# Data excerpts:
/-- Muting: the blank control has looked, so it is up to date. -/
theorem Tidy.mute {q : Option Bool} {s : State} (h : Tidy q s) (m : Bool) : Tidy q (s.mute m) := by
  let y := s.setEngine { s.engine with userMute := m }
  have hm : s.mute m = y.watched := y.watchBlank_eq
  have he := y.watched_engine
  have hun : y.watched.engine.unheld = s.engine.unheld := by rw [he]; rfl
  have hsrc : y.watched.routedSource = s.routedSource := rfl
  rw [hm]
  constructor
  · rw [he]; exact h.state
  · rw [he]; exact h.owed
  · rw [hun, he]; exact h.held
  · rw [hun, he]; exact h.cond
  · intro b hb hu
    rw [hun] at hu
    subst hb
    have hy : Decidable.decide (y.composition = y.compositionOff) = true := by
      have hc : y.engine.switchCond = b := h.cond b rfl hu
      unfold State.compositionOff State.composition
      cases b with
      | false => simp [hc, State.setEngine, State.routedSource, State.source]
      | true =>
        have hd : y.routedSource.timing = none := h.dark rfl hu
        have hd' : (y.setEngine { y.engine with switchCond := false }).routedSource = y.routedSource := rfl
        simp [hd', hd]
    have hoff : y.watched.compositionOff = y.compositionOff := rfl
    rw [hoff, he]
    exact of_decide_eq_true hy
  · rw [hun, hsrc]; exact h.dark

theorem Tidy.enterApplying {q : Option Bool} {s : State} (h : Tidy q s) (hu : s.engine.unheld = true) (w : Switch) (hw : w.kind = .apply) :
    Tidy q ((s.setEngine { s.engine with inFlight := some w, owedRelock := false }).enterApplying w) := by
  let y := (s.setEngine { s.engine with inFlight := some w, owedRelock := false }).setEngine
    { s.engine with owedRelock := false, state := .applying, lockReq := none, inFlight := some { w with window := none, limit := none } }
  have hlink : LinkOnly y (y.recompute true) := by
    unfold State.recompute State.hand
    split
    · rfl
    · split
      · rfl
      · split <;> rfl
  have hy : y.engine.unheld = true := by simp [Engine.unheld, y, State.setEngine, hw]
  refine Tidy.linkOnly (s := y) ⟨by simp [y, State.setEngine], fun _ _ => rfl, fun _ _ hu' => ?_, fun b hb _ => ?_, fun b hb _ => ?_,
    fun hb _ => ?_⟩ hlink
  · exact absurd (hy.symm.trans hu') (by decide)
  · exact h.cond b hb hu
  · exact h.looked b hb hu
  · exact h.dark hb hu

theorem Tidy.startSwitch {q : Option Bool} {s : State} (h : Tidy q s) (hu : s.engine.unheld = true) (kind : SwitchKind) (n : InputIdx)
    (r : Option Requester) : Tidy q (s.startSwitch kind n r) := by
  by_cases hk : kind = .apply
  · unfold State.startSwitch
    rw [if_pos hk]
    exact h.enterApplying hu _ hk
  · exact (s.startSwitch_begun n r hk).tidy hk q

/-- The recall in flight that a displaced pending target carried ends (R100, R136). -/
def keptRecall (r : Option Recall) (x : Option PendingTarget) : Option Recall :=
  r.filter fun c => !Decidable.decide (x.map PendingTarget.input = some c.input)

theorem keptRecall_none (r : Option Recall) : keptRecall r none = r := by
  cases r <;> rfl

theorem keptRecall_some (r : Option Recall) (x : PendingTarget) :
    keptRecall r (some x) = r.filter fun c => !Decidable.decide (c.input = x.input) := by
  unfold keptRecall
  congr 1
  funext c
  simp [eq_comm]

...

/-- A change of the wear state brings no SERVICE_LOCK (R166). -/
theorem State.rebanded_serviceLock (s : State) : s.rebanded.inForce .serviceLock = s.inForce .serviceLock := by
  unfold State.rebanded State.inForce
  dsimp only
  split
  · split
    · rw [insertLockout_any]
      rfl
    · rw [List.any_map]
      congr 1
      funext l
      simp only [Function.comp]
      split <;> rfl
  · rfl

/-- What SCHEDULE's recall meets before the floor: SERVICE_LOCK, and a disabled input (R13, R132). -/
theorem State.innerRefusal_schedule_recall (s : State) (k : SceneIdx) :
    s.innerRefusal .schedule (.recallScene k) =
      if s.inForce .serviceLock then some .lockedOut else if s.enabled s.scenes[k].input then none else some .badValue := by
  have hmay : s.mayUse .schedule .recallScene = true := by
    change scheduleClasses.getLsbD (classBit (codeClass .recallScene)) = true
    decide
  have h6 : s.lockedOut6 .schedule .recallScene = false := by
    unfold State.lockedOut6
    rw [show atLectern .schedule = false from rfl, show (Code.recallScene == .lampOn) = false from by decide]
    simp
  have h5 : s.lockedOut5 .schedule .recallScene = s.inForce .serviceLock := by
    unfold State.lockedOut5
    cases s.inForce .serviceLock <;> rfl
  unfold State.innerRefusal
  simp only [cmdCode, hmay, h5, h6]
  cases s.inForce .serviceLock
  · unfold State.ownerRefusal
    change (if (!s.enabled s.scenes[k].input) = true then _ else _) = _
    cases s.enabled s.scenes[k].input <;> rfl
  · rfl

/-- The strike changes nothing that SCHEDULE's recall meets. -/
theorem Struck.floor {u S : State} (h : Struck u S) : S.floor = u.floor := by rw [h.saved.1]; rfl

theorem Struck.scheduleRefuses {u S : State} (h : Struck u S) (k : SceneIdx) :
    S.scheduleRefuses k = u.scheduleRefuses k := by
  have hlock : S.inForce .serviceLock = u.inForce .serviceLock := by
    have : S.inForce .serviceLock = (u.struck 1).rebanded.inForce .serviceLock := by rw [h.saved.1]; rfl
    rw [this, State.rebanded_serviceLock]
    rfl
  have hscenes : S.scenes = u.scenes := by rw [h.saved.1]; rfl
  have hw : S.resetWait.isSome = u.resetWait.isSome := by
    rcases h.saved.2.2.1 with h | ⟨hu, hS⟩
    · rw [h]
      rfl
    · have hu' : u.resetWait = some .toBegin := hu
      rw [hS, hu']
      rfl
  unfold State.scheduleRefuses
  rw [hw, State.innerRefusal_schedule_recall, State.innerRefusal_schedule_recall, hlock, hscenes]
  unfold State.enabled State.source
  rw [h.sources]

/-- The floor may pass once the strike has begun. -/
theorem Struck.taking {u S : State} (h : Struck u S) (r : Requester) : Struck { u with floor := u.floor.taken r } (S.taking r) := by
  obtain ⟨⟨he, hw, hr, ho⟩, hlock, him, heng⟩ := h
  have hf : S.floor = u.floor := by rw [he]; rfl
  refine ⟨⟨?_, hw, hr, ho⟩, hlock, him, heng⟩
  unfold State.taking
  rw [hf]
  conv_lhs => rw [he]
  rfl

# Task to complete:
Note each line above that holds "inFlight", then copy all of them.

# Response area:
    Tidy q ((s.setEngine { s.engine with inFlight := some w, owedRelock := false }).enterApplying w) := by
  let y := (s.setEngine { s.engine with inFlight := some w, owedRelock := false }).setEngine
    { s.engine with owedRelock := false, state := .applying, lockReq := none, inFlight := some { w with window := none, limit := none } }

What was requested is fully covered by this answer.